- [INSTRUCTIONS TO FOLLOW]: With the material below, print exactly the lines between the line holding "(k : Nat → Nat" and the line holding "def State.withEntry (s", inclusive. Add nothing else.

- [RECORDS FOR THE TASK]:
========

/-- A tone command on its resolved tone. -/
def State.dispatchTone (s : State) (q : Thr) (c : TimedCmd) (tgt : BitVec 8)
    (k : Nat → Nat → Nat → ActKind) : State :=
  match s.resolve q tgt with
  | .tone t ch n => s.dispatchAct q c (k t ch n) (s.tick + 38)
  | .flux .. => s

/-- A directory entry that SECDED cannot correct is a fault at the dispatch read (12 R339, locus
0x04). -/
def State.withEntry (s : State) (q : Thr) (pat : Nat) (k : State → State) : State :=
  if s.poisoned 0x04 0 (2 * pat) || s.poisoned 0x04 0 (2 * pat + 1) then s.poisonFault 0x04 q pat
  else k s

/-- The dispatch of one command to its unit (R64, R78). -/
def State.dispatch (s : State) (q : Thr) (c : TimedCmd) : State :=
  match c.kind with
  | .play tgt pat sc => s.withEntry q pat (fun s =>
      let g := s.resolve q tgt
      s.dispatchPlay q c g (s.bodyOf g pat sc))
  | .jseg tgt pat sc => s.withEntry q pat (fun s =>
      let g := s.resolve q tgt
      s.dispatchJseg q c g pat (s.bodyOf g pat sc))
  | .stage tgt pat => s.withEntry q pat (fun s =>
      let g := s.resolve q tgt
      s.dispatchStage q c g pat (s.bodyOf g pat none))
  | .setf tgt v => s.dispatchTone q c tgt (fun t ch k => .setf t ch k v)
  | .setp tgt v => s.dispatchTone q c tgt (fun t ch k => .setp t ch k v)
  | .vz tgt v => s.dispatchTone q c tgt (fun t ch k => .vz t ch k v)
  | .flux k v => ((s.effectUntil q c.shot (s.tick + 38)).noteFlux (.flux q.tile k) c.shot).addAct
      { thr := q, shot := c.shot, stamp := c.stamp, kind := .flux q.tile k v,
        at_ := (Tgt.flux q.tile k).instant (16 * (s.tick + 38) + c.fine.toNat) }
  | .acq mask len => (s.effectUntil q c.shot (s.tick + 38)).acquire q c.shot c.stamp c.fine.toNat
      mask len
  | .mark act m w => s.dispatchAct q c (.mark act m w)
      (if act = 0 then s.tick + 38 + max 1 w else s.tick + 38)
  | .emit ev => s.dispatchAct q c (.emit ev) (s.tick + 38)

/-- The front command leaves the queue in this tick: at most four do; a thread in Full issues again
in the next tick; a `wq` that waited for it is decided (R65, R67, 03 on `wq`). -/
def Thread.dequeued (t : Thread) (rest : List TimedCmd) (tick : Nat) (ft : Word) : Thread :=
  let t := { t with queue := rest, lastDispatch := ft, dispTick := tick,
                    dispCount := if t.dispTick = tick then t.dispCount + 1 else 1 }
  let t := if t.st = .full then { t with st := .running, readyAt := tick + 1 } else t
  if rest.isEmpty && t.waitingOn == some .queue then t.decideWait tick 0 ft else t

/-- Whether the thread's front command is at the head and may be examined in this tick (R65). -/
def State.headReady (s : State) (q : Thr) (c : TimedCmd) : Bool :=
  let t := s.thread q
  decide (c.issued < s.tick) && !(t.dispTick == s.tick && decide (4 ≤ t.dispCount))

========

- [TASK ANSWER]:
    (k : Nat → Nat → Nat → ActKind) : State :=
  match s.resolve q tgt with
  | .tone t ch n => s.dispatchAct q c (k t ch n) (s.tick + 38)
  | .flux .. => s

/-- A directory entry that SECDED cannot correct is a fault at the dispatch read (12 R339, locus
0x04). -/
def State.withEntry (s : State) (q : Thr) (pat : Nat) (k : State → State) : State :=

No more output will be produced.